Лудон охраняла Божья длань. Пока дьявол все же не появился. В маленьком «фиате».

Этого не мог предположить даже сам Господь Бог. Гастон Брилье стоял в маленьком сарайчике из криво сколоченных досок позади своей хижины и колол длинные поленья для печи, выложенной из камня и обогревавшей весь дом. На ней лежала раскаленная железная плита, на которой он варил, жарил, сушил. Долгие зимние вечера со снегопадами и ледяным ветром заставляли с нетерпением ждать прихода весны, подобно тому как ждут ее в глухой сибирской деревушке где-нибудь в тайге. И для Гастона оставалось достаточно времени для размышлений о смысле жизни. За последние сто лет, если не считать проведения электричества и телефонного кабеля, здесь вряд ли что изменилось. Дорога, правда, получила твердое покрытие, но смотря что называть твердым, потому что после каждого мороза она выглядела как лицо, изрытое оспой. В Лудоне было четыре машины: у бургомистра, священника, ветеринара и трактирщика Жюля Беранкура, который, очевидно, страдал непонятной болезнью, поскольку оставалось загадкой, как можно было растолстеть здесь наверху, в Лудоне. И еще одно новшество пережил Лудон: полицейский участок. Это был маленький новый дом по соседству с трактиром, единственный, кстати, выкрашенный в белый цвет, и в нем сидел жандарм Луи Лафетт, угрюмый тридцатилетний мужчина, холостой, с больной печенью и вечно ропщущий на судьбу за то, что она забросила его в это горное гнездо. «Кто-то должен здесь быть! – причитал он. – Кто-то должен представлять государство и следить за порядком. Но когда выбор пал на меня, Господь, очевидно, спал…» И подобно Господу Богу Лафетт три пятых части своей жизни лежал на диване и уносился в мечтах в теплые, цветущие края. Да и что делать жандарму в Лудоне? Здесь не нарушался закон, каждый был друг другу брат, все были связаны, как звенья одной цепи. А если один из граждан Лудона оступался, начинала действовать строгая внутренняя юстиция, которая восстанавливала порядок быстрее, чем любая государственная власть.

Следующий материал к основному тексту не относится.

-- ==== Sys2Proof/Machine/Ops.lean ====
section
/-! DEFINITION. The named operations over the register file, the message buffers and STATUS that the
meanings share: 00_scope.md R9 to R11, 10_state.md R14, R22, R27, 60_exceptions.md R110 to R113. -/

namespace Sys2Proof.Machine

/-! ### The InternalTime registers -/

/-- `T[i]` (00_scope.md R10). -/
def State.getT (s : State) (i : TReg) : InternalTime := s.t[i]

/-- `T[i] <- x`, both halves at once (00_scope.md R10). -/
def State.setT (s : State) (i : TReg) (x : InternalTime) : State := { s with t := s.t.set i x }

/-- `total(t)`, the exact nanoseconds of an InternalTime (00_scope.md R11). -/
def InternalTime.total (x : InternalTime) : Int := x.sec.toInt * Config.nsPerS + x.ns.toInt

/-- `canon(X)` (00_scope.md R11): quotient and remainder by 10^9, the division truncating toward zero. -/
def canon (X : Int) : Int × Int :=
  (X.tdiv Config.nsPerS, X - X.tdiv Config.nsPerS * Config.nsPerS)

/-- The pair of int32 patterns of two integers (00_scope.md R9: `wrap_32` keeps the low 32 bits). -/
def InternalTime.ofInts (sec ns : Int) : InternalTime := ⟨BitVec.ofInt 32 sec, BitVec.ofInt 32 ns⟩

/-! ### The message buffers -/

/-- The byte listed for an offset, none if nobody has written it. -/
def cellGet : List Host.Cell → Nat → Option Byte
  | [], _ => none
  | (a, x) :: rest, k => if k = a then some x else cellGet rest k

/-- List a byte for an offset, keeping the offsets strictly rising. -/
def cellSet : List Host.Cell → Nat → Byte → List Host.Cell
  | [], k, x => [(k, x)]
  | (a, y) :: rest, k, x =>
    if k < a then (k, x) :: (a, y) :: rest
    else if k = a then (k, x) :: rest
    else (a, y) :: cellSet rest k x

/-- The canonical form of a buffer: offsets strictly rising and within the buffer. An unlisted byte has no
value of its own (it reads as the free value), so a listed byte never repeats what an unlisted one holds. -/
abbrev Memory.wf (m : List Host.Cell) : Prop :=
  m.Pairwise (fun a b => a.1 < b.1) ∧ ∀ c ∈ m, c.1 < Config.bufSize

/-- The bytes of a buffer written since reset. -/
def State.buf (s : State) : BufId → List Host.Cell
  | .obuf => s.obuf
  | .ibuf => s.ibuf

/-- The state with a buffer's bytes replaced. -/
def State.setBuf (s : State) (b : BufId) (m : List Host.Cell) : State :=
  match b with
  | .obuf => { s with obuf := m }
  | .ibuf => { s with ibuf := m }

/-- What a buffer byte reads as: the byte written since reset, else the free value, the same at every read
until the byte is written (70_reset_and_hazards.md R126). -/
def State.byteAt (s : State) (b : BufId) (off : Nat) : Byte :=
  (cellGet (s.buf b) off).getD (Config.unwrittenByte b s.resets off)

/-- List consecutive bytes from an offset on. -/
def cellsSet (m : List Host.Cell) (off : Nat) : List Byte → List Host.Cell
  | [] => m
  | x :: xs => cellsSet (cellSet m off x) (off + 1) xs

/-- Write consecutive buffer bytes from an offset on. -/
def State.setBytes (s : State) (b : BufId) (off : Nat) (xs : List Byte) : State :=
  s.setBuf b (cellsSet (s.buf b) off xs)

/-- The low `n` bytes of a number, most significant first (20_memory.md R39: the wire is big-endian). -/
def beBytes : (n v : Nat) → List Byte
  | 0, _ => []
  | n + 1, v => BitVec.ofNat 8 (v / 256 ^ n) :: beBytes n v

/-- The low `n` bytes of a number, least significant first (20_memory.md R32: the bus lanes are
little-endian). -/
def leBytes : (n v : Nat) → List Byte
  | 0, _ => []
  | n + 1, v => BitVec.ofNat 8 v :: leBytes n (v / 256)

/-- `BufRead(B, off, n)`: `n` bytes as one big-endian unsigned number (00_scope.md R10). -/
def State.bufRead (s : State) (b : BufId) (off : Nat) : Nat → Nat
  | 0 => 0
  | n + 1 => s.bufRead b off n * 256 + (s.byteAt b (off + n)).toNat

/-- `BufWrite(B, off, n, v)`: the low `8n` bits of `v`, most significant byte at `off` (00_scope.md R10). -/
def State.bufWrite (s : State) (b : BufId) (off n v : Nat) : State := s.setBytes b off (beBytes n v)

/-- The lanes of a bus read: `n` bytes as one little-endian number (20_memory.md R32). -/
def State.laneRead (s : State) (b : BufId) (off : Nat) : Nat → Nat
  | 0 => 0
  | n + 1 => (s.byteAt b off).toNat + 256 * s.laneRead b (off + 1) n

/-- The lanes of a bus write: the byte at `off + k` travels in bits `8k+7:8k` (20_memory.md R32). -/
def State.laneWrite (s : State) (b : BufId) (off n v : Nat) : State := s.setBytes b off (leBytes n v)

/-! ### STATUS and the conditions (60_exceptions.md R109 to R113)

The unit has no exception entry: a condition is recorded in STATUS and the command ends (R109). These are
the only ways STATUS is written by a command. -/

/-- The start of every command: FAIL, OVF, ILL and CAUSE become 0, the sticky bits stay (R113). -/
def Status.beginCommand (st : Status) : Status :=
  { st with fail := false, ovf := false, ill := false, cause := 0 }

/-- Record `Illegal(c)` (R110, R113). -/
def Status.illegal (st : Status) (c : BitVec 4) : Status :=
  { st with ill := true, cause := c, sIll := true }

/-- Record `Fail(c)` (R111, R113). -/
def Status.failed (st : Status) (c : BitVec 4) : Status :=
  { st with fail := true, cause := c, sFail := true }

/-- Record `Ovf(c)` (R112, R113). -/
def Status.overflowed (st : Status) (c : BitVec 4) : Status :=
  { st with ovf := true, cause := c, sOvf := true }

/-- The state at the start of a command (30_encoding.md R50). -/
def State.beginCommand (s : State) : State := { s with status := s.status.beginCommand }

/-- `raise Illegal(c)`: nothing but STATUS changes (R110). -/
def State.raiseIllegal (s : State) (c : BitVec 4) : State := { s with status := s.status.illegal c }

/-- `raise Fail(c)`: nothing but STATUS changes; the command writes no destination (R111). -/
def State.raiseFail (s : State) (c : BitVec 4) : State := { s with status := s.status.failed c }

/-- `flag Ovf(c)`: the command goes on to write its result (R112). -/
def State.flagOvf (s : State) (c : BitVec 4) : State := { s with status := s.status.overflowed c }

end Sys2Proof.Machine
end

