-- ==== Sys2Proof/Laws/Encoding.lean ====
section
/-! SUPPORT. A word is the concatenation of its fields (30_encoding.md R49), and what the decoder's answer
says of them. -/

namespace Sys2Proof

/-- A word from its six fields. -/
theorem word_eq_fields (v : Word) :
    v = resOf v ++ selOf v ++ rs2Of v ++ rs1Of v ++ rdOf v ++ opcOf v := by
  apply BitVec.eq_of_getLsbD_eq
  intro i hi
  have hi' : i < 32 := hi
  simp only [resOf, selOf, rs2Of, rs1Of, rdOf, opcOf, BitVec.getLsbD_append,
    BitVec.getLsbD_extractLsb']
  interval_cases i <;> simp

theorem wordOf_fields (v : Word) (h : resOf v = 0) :
    wordOf (opcOf v) (rdOf v) (rs1Of v) (rs2Of v) (selOf v) = v := by
  conv => rhs; rw [word_eq_fields v, h]
  rfl

@[simp] theorem tField_tReg (f : BitVec 3) : tField (tReg f) = f := rfl

@[simp] theorem WireSrc.sel_ofSel (b : BitVec 1) : (WireSrc.ofSel b).sel = b := by
  revert b; decide
@[simp] theorem SnSrc.sel_ofSel (b : BitVec 1) : (SnSrc.ofSel b).sel = b := by revert b; decide
@[simp] theorem SnDst.sel_ofSel (b : BitVec 1) : (SnDst.ofSel b).sel = b := by revert b; decide

/-- What an accepting decoder has seen. -/
theorem decode_command {v : Word} {i : Instr} (h : decode v = .command i) :
    ∃ f, opcodeMap v = some (f, i) ∧ resOf v = 0 ∧ f.unusedAreZero v = true := by
  unfold decode at h
  split at h
  · cases h
  · rename_i f j hm
    split at h
    · rename_i hc
      cases h
      simp only [Bool.and_eq_true, beq_iff_eq] at hc
      exact ⟨f, hm, hc⟩
    · cases h

/-- A word that decodes to a command is that command's encoding: no second word does. -/
theorem encode_of_decode {v : Word} {i : Instr} (h : decode v = .command i) : encode i = v := by
  obtain ⟨f, hm, hr, hu⟩ := decode_command h
  have hw := wordOf_fields v hr
  unfold opcodeMap at hm
  split at hm
  all_goals first
    | (cases hm; done)
    | (rename_i ho
       simp only [Option.some.injEq, Prod.mk.injEq] at hm
       obtain ⟨rfl, rfl⟩ := hm
       simp only [Format.unusedAreZero, Bool.and_eq_true, beq_iff_eq] at hu
       simp only [encode, tField_tReg, WireSrc.sel_ofSel, SnSrc.sel_ofSel, SnDst.sel_ofSel]
       refine Eq.trans ?_ hw
       have ho' := congrArg (BitVec.ofNat 8) ho
       rw [BitVec.ofNat_toNat, BitVec.setWidth_eq] at ho'
       simp [hu, ho'])

end Sys2Proof
end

Боб Баррайс быстро нашел Брилье. Появление чужой машины уже было сенсацией, а то, что посетитель приехал к Гастону, было полной неожиданностью. Жюль Беранкур, толстый трактирщик, сразу позвонил Лафетту, полицейскому.

– К Гастону приехал гость, – произнес он, с трудом переводя дыхание. – Машина из Монте-Карло. Благородный месье, скажу я тебе. Выглядит как миллионер! Приехал в горы в летнем костюме! Что ты об этом думаешь?

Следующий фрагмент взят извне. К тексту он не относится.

/-- Settles O21: with OVF 0 the destination holds `canon` of the exact total. -/
theorem arithmeticPreservesValue : Obligations.ArithmeticPreservesValue := by
  refine ⟨fun s d a => ?norm, fun s d a b => ?add, fun s d a b => ?sub, fun s d e a b hdb => ?subOfAdd,
    fun s d a b => ?comm, fun s d e a => ?idem⟩
  case norm =>
    obtain ⟨t, ht, hinto, -⟩ := exec_norm d a s
    exact ⟨t, ht, fun hovf => total_normalized_of_normalizedInto hinto hovf⟩
  case add =>
    obtain ⟨t, ht, hinto, -⟩ := exec_add d a b s
    rw [addTotal_eq_total] at hinto
    exact ⟨t, ht, fun hovf => total_normalized_of_normalizedInto hinto hovf⟩
  case sub =>
    obtain ⟨t, ht, hinto, -⟩ := exec_sub d a b s
    rw [subTotal_eq_total] at hinto
    exact ⟨t, ht, fun hovf => total_normalized_of_normalizedInto hinto hovf⟩
  case subOfAdd =>
    obtain ⟨t, ht, hsum, -, hother, -⟩ := exec_add d a b s
    obtain ⟨u, hu, hdiff, -⟩ := exec_sub e d b t
    refine ⟨t, u, ht, hu, fun htovf huovf => ?_⟩
    have htotal : (t.getT d).total = (s.getT a).total + (s.getT b).total :=
      (total_normalized_of_normalizedInto hsum htovf).1.trans (addTotal_eq_total ..)
    have hcanon : (secOf u e, nsOf u e) = canon (totalOf s a) := by
      rw [eq_canon_of_normalizedInto hdiff huovf, subTotal_eq_total, htotal, hother b hdb.symm,
        Int.add_sub_cancel]
      rfl
    exact ⟨hcanon, getT_eq_iff_normalized hcanon⟩
  case comm =>
    have hcomm : addTotal (s.getT a) (s.getT b) = addTotal (s.getT b) (s.getT a) := by
      rw [addTotal_eq_total, addTotal_eq_total, Int.add_comm]
    simp only [exec, execAdd, hcomm]
  case idem =>
    obtain ⟨t, ht, hinto, -⟩ := exec_norm d a s
    obtain ⟨u, hu, hagain, -⟩ := exec_norm e d t
    refine ⟨t, u, ht, hu, fun hovf => ?_⟩
    obtain ⟨hkept, hcleared⟩ :=
      keeps_normalized_of_normalizedInto hagain rfl (total_normalized_of_normalizedInto hinto hovf).2
    exact ⟨hkept, by rw [hcleared]⟩

end Sys2Proof.Machine

/-! PROOFS of the statements of 41_conversion.md: the results of SN2INT (O22), INT2SN (O23), INT2WIRE (O24) and
WIRE2INT (O25), and the round trips of the conversions (O26). -/

namespace Sys2Proof.Machine

open Sys2Proof.Slice0

/-! ### The operands in the words of the statements (30_encoding.md R52) -/

@[simp] theorem toNat_snSrc_sel (src : SnSrc) : src.sel.toNat = snSel src := by cases src <;> rfl

@[simp] theorem toNat_wireSrc_sel (src : WireSrc) : src.sel.toNat = wireSel src := by cases src <;> rfl

theorem snOperand_eq_snSource (s : State) (src : SnSrc) : snOperand s src = s.snSource src := by
  cases src <;> rfl

theorem wireOperand_eq_wireSource (s : State) (src : WireSrc) :
    wireOperand s src = ((s.wireSource src).sec, (s.wireSource src).ns) := by
  cases src <;> rfl

/-! ### A command that fails (60_exceptions.md R111) -/

theorem failed_raiseFail (c : BitVec 4) (s : State) :
    StatusFailed c s (s.beginCommand.raiseFail c) ∧
      OnlyStatusChanged s (s.beginCommand.raiseFail c) :=
  ⟨rfl, rfl, fun _ => State.byteAt_congr rfl rfl⟩

/-! ### What each conversion does (41_conversion.md R81 to R84) -/

/-- What SN2INT does. -/
theorem exec_sn2int (rd : TReg) (src : SnSrc) (s : State) : ∃ t, exec (.sn2int rd src) s = .next t ∧
    StatusCleared s t ∧ OnlyTChanged rd s t ∧ t.getT rd = snToInternal (snOperand s src) :=
  ⟨_, rfl, rfl, exec_onlyTChanged (i := .sn2int rd src) rfl rfl fun _ => State.getT_setT_other _ _,
    by rw [snOperand_eq_snSource, State.getT_setT_same]⟩
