-- ==== Sys2Proof/Word.lean ====
section
/-! DEFINITION. The word types of the K64 model and their plainest arithmetic (R12-R16). -/

namespace Sys2Proof

/-- One byte. -/
abbrev Byte := BitVec 8

/-- A 64-bit register word. -/
abbrev Word := BitVec 64

/-- A Machine Time value: ticks of 1/64 ns (R13, R204). -/
abbrev Ticks := BitVec 64

/-- A module ID: supergroup [16:9], group [8:4], member [3:0] (R32). -/
abbrev ModId := BitVec 17

/-- An endpoint address: module [28:12], host port [11:10], instance [9:0] (R53). -/
abbrev Endpoint := BitVec 29

/-- One 64-byte line; bits [8i+7:8i] are byte i (R16). -/
abbrev Line := BitVec 512

/-- Bits [hi:lo] of a word as a number (R16). -/
def bits {n : Nat} (w : BitVec n) (hi lo : Nat) : Nat := w.toNat / 2 ^ lo % 2 ^ (hi + 1 - lo)

/-- Bit i of a word (R16). -/
def bit {n : Nat} (w : BitVec n) (i : Nat) : Bool := w.getLsbD i

/-- One more, staying at the field's maximum (a "saturating" field). -/
def satInc {n : Nat} (w : BitVec n) : BitVec n := if w = BitVec.allOnes n then w else w + 1

/-- Add k, staying at the field's maximum. -/
def satAdd {n : Nat} (w : BitVec n) (k : Nat) : BitVec n :=
  if w.toNat + k < 2 ^ n then w + BitVec.ofNat n k else BitVec.allOnes n

/-- The bit of a Bool as a number. -/
def bnat (b : Bool) : Nat := if b then 1 else 0

/-- ceil(a / b). -/
def ceilDiv (a b : Nat) : Nat := (a + b - 1) / b

/-- Ticks in n nanoseconds (R13). -/
def ns (n : Nat) : Nat := 64 * n

/-- Ticks in n microseconds. -/
def us (n : Nat) : Nat := 64000 * n

/-- Ticks in n milliseconds. -/
def ms (n : Nat) : Nat := 64000000 * n

/-- Ticks in one second of Machine Time (R205). -/
def secTicks : Nat := 64000000000

/-- Serial comparison of n-bit counters: a stands before b (R78, R117). -/
def serialLt {n : Nat} (a b : BitVec n) : Bool :=
  a != b && decide ((b - a).toNat < 2 ^ (n - 1))

/-- Serial comparison, equality included. -/
def serialLe {n : Nat} (a b : BitVec n) : Bool := decide ((b - a).toNat < 2 ^ (n - 1))

end Sys2Proof
end

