-- ==== Sys2Proof/Syntax.lean ====
section
/-! DEFINITION. The commands of the K64: one constructor per row of spec/opcode_table.json, in the table's order.
Every docstring names the rule the row cites. An operand called now is the Machine Time at which a timer looks. -/

namespace Sys2Proof
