-- ==== Sys2Proof/Machine/State.lean ====
section
/-! DEFINITION. The state of one K64 module, as plain data. Every field's default is its value at reset, so State.reset
is the structure with nothing given. Tables are sparse: an unlisted entry holds the value its reader names. -/

namespace Sys2Proof.Machine

open Sys2Proof

/-! ### Modes, tiles, links (00, 02, 03, 04, 05, 17) -/

/-- The twelve modes in the order of R6. -/
inductive Mode where
  | off | standby | hearthBoot | linkBringup | transit | fullService | degraded | drain | isolated | diagnostic
  | firmwareUpdate | cracked
  deriving DecidableEq, Repr

/-- link_state of TILE.PORT_STATE (R679, R710). -/
inductive LinkState where
  | detect | map | align | hello | step | up | test
  deriving DecidableEq, Repr

/-- A sequenced flit kept for replay (R73): its link_seq, the flit, and when it was last sent. -/
structure KeptFlit where
  seq    : BitVec 24
  flit   : Flit
  sentAt : Ticks
  deriving DecidableEq, Repr

/-- A packet queued at an output port, at injection or for ejection: the input port it came by (none: local), the
virtual lane it came on, the instance that injected it, whether this module is where its second leg starts (R119),
when it entered (R200), the bytes behind its header that have arrived and whether that is all of them, how many of
its bytes have been sent, whether only its delivery here is left, since when injection has found it
no usable candidate, and how many chunks at its end never arrived (R146). -/
structure QPkt where
  pkt      : Packet
  inPort   : Option Nat := none
  inVl     : Nat := 0
  inst     : Option Nat := none
  legStart : Bool := false
  since    : Ticks := 0
  rest     : List Byte := []
  complete : Bool := true
  sent     : Nat := 0
  localOnly : Bool := false
  noHop    : Option Ticks := none
  short    : Nat := 0
  deriving DecidableEq, Repr

/-- TILE.LINK_RETRY and the retry machinery of one port (R73-R85); held are the packets with a flit in the retry buffer,
each with its last flit's link_seq (R145). -/
structure LinkRetry where
  nextTx    : BitVec 24 := 0
  acked     : BitVec 24 := 0
  replayRun : BitVec 4 := 0
  suspect   : Bool := false
  kept      : List KeptFlit := []
  expected  : BitVec 24 := 0
  nakFor    : Option (BitVec 24 × Ticks) := none
  ackOwed   : Nat := 0
  accepted  : Bool := false
  badRun    : Nat := 0
  frameErrs : Nat := 0
  discards  : Nat := 0
  frameBad  : Nat := 0
  lastCount : Option (BitVec 24) := none
  held      : List (BitVec 24 × QPkt) := []
  deriving DecidableEq, Repr

/-- One virtual lane at a receiver (R173, R176, R179) and the parser of its packets (R71, R94): skip while bytes are
thrown away up to the next packet start, buf the bytes of the packet being received, need its whole length (0 before
its header is whole), localTo when it is delivered at this module, discard when it is thrown away, why the FAULTs that
wait for its trailer (kind, detector, in doubt), freed those of its chunks that have left the buffer, cast the tree
entry that its header read. -/
structure RxLane where
  limit    : Nat := 0x110
  occ      : Nat := 0
  out      : Nat := 0
  granted  : BitVec 10 := 0
  arrived  : BitVec 24 := 0
  busy     : Bool := false
  skip     : Bool := true
  buf      : List Byte := []
  need     : Nat := 0
  localTo  : Bool := false
  discard  : Bool := false
  why      : List (Nat × Nat × Bool) := []
  freed    : Nat := 0
  cast     : Option (BitVec 128) := none
  deriving DecidableEq, Repr

/-- One virtual lane at a sender (R172, R176, R179). -/
structure TxLane where
  credit : Nat := 0
  last   : BitVec 10 := 0
  sent   : BitVec 24 := 0
  deriving DecidableEq, Repr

– А почему к Гастону не могут приехать гости? – жандарм Лафетт громко зевнул в телефон. – Что за машина?

– Маленький «фиат».

– Тогда это не миллионер.

Как видно, в Лудоне еще не были знакомы с искусством глубокого притворства. Лафетт повесил трубку и повернулся на бок.

Брилье вышел из сарая, вытер грязные, вымазанные в смоле руки о свои толстые вельветовые штаны и плотно прижал квадратный подбородок с заиндевевшей щетиной к воротнику рубашки. Его широкий лоб был весь в поту. Из-под густых бровей на постороннего смотрели маленькие серые глаза.

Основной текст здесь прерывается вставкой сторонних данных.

-- ==== Sys2Proof/Machine/Coll.lean ====
section
/-! DEFINITION. Collectives at a module (10): the COLLECTIVE descriptor, contributions, combination at a node, the way up and
down a shape, delivery to members, the COLL_DATA row and its timers. -/

namespace Sys2Proof.Machine

open Sys2Proof

/-! ### Group records, shapes, ranks (R429, R433, R461) -/

/-- The record of a group, with its number. -/
def State.groupRec (s : State) (g : BitVec 24) : Option (Nat × Group) := s.coll.groups.find? fun e => e.2.group == g
/-- The shape in a slot. -/
def Group.nodes (g : Group) (slot : Bool) : List CollNode := if slot then g.nodes1 else g.nodes0
/-- The multicast tree of a slot. -/
def Group.tree (g : Group) (slot : Bool) : Nat := (if slot then g.treeB else g.treeA).toNat
/-- The root of a shape. -/
def rootOf (l : List CollNode) : ModId := ((l.find? fun n => n.parent.isNone).map (·.module)).getD 0
/-- The member modules, ascending. -/
def Group.modules (g : Group) : List ModId := (g.members.map addrModule).eraseDups
/-- Ranks on a module: the first, and one past the last (R429). -/
def Group.ranksOn (g : Group) (m : ModId) : Nat × Nat :=
  let lo := (g.members.takeWhile fun e => (addrModule e).toNat < m.toNat).length
  (lo, lo + (g.members.filter fun e => addrModule e == m).length)
/-- The rank range that each node of a shape covers. -/
def Group.ranges (g : Group) (l : List CollNode) : List (Nat × Nat) :=
  l.foldl (fun acc n =>
    acc ++ [match n.children with
      | [] => g.ranksOn n.module
      | c :: cs => ((acc.getD c (0, 0)).1, (acc.getD (cs.getLastD c) (0, 0)).2)]) []
/-- The slot in which operation seq runs (R463). -/
def Group.slotFor (g : Group) (seq : BitVec 16) : Bool :=
  match g.switchAt with
  | some (k, sl) => if serialLe k seq then sl else g.slot
  | none => g.slot
/-- An open operation. -/
def Group.op (g : Group) (seq : BitVec 16) : Option CollOp := g.ops.find? fun o => o.seq == seq
/-- An operation of a group record. -/
def State.collOp (s : State) (r : Nat) (seq : BitVec 16) : Option (Group × CollOp) :=
  match tget s.coll.groups r with
  | none => none
  | some g => (g.op seq).map fun o => (g, o)
/-- Change an operation. -/
def State.modOp (s : State) (r : Nat) (seq : BitVec 16) (f : CollOp → CollOp) : State :=
  s.modGroup r fun g => { g with ops := g.ops.map fun o => if o.seq = seq then f o else o }
/-- The reducer cell of this module that combines a segment of an operation (R458, R482). -/
def CollOp.cellFor (o : CollOp) (seg : Nat) : Option Nat := o.spread[seg % o.spread.length]?

/-- Make an operation's entry where there is none. Striker sets its spread now: the module's reducer cells, to which its segments go in turn
(R458, R483; the order is a DESIGN CHOICE, assumption log 123); a frozen Striker leaves its latest one. -/
def State.ensureOp (s : State) (r : Nat) (seq : BitVec 16) (slot : Bool) : State :=
  if (s.collOp r seq).isSome then s
  else
    let spread : List Nat := if s.striker.frozen then s.striker.spread else (s.cellsOf 4).map (·.1)
    ({ s with striker := { s.striker with spread } }).modGroup r fun g => { g with ops := g.ops ++ [({ seq, slot, spread } : CollOp)] }

/-! ### Lengths and segments (R437, R445) -/

end Sys2Proof.Machine

namespace Sys2Proof

open Sys2Proof.Machine

/-- Bytes that an operation of n members combines or moves. -/
def CollParams.total (p : CollParams) (n : Nat) : Nat :=
  if p.op = 0 then 0 else if p.op = 5 then n * p.length else p.length
end Sys2Proof

namespace Sys2Proof.Machine

open Sys2Proof

/-- Segments of t bytes. -/
def segCount (t : Nat) : Nat := max 1 (ceilDiv t 4096)
/-- Bytes of segment i of t bytes. -/
def segLen (t i : Nat) : Nat := min 4096 (t - 4096 * i)
end Sys2Proof.Machine

namespace Sys2Proof

open Sys2Proof.Machine

/-- Bytes of one member's block in a reduce_scatter. -/
def CollParams.block (p : CollParams) (n : Nat) : Nat := p.length / n
/-- Whether the root scatters blocks (phase 2). -/
def CollParams.scatters (p : CollParams) : Bool := p.op == 4 && p.length != 0
/-- What a node covering ranks lo to hi contributes to segment i: its first byte, and how many. -/
def CollParams.expect (p : CollParams) (n : Nat) (range : Nat × Nat) (i : Nat) : Nat × Nat :=
  let t := p.total n
  let k := segLen t i
  if p.reduces then (4096 * i, k)
  else if p.op = 1 then (4096 * i, if range.1 ≤ p.root ∧ p.root < range.2 then k else 0)
  else if p.op = 5 then
    let a := max (range.1 * p.length) (4096 * i)
    (a, min (range.2 * p.length) (4096 * i + k) - a)
  else (4096 * i, 0)
/-- Result segments that a member receives. -/
def CollParams.resultSegs (p : CollParams) (n : Nat) : Nat :=
  if p.scatters then segCount (p.block n) else segCount (p.total n)

end Sys2Proof

namespace Sys2Proof.Machine

open Sys2Proof

/-! ### COLL_DATA packets (R446, R450, R456) -/

/-- Cut exact records into packets of whole records, at most 4,096 bytes each: the bytes and records of each. -/
def cutRecords : List (List Byte) → List Byte → Nat → List (List Byte × Nat)
  | [], cur, n => [(cur, n)]
  | x :: xs, cur, n => if 4096 < cur.length + x.length then (cur, n) :: cutRecords xs x 1 else cutRecords xs (cur ++ x) (n + 1)

end Sys2Proof.Machine

namespace Sys2Proof

open Sys2Proof.Machine

/-- The payloads of a segment's packets, with the records in each. -/
def CollParams.cut (p : CollParams) (records : Bool) (bs : List Byte) : List (List Byte × Nat) :=
  if records && p.exact_ then cutRecords (((exactsOf bs.length bs).getD []).map Exact.bytes) [] 0 else [(bs, 0)]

– Месье Брилье? – воскликнул приветливо Боб, выходя из машины. Он говорил по-французски, как на своем родном языке. Это был один из немногих предметов, которые Баррайс учил и которыми овладел. Тот, кто в Сен-Морисе, Мегеве, Сен-Тропезе, Давосе или Кортине не может произнести ничего, кроме «нон» или «уи», остается аутсайдером в обществе, даже если под ним золотое седло, а сапоги отделаны бриллиантами. – Рад вас видеть, месье.

Брилье остановился, разглядывая человека и машину. В его серых глазах проглядывала враждебность.

– Я вас не знаю, – месье, сказал он. Голос его был грубый, как та скала, на которой он родился.

– Вы сегодня рано утром звонили мне, Гастон. Я Роберт Баррайс.

– А-а… – Гастон вытер тыльной стороной ладони пот со лба. При этом он зажал топор под левой подмышкой. – Трус, который сжег своего товарища.

Боб сжал губы. Ни один трус не любит, когда ему говорят об этом в лицо.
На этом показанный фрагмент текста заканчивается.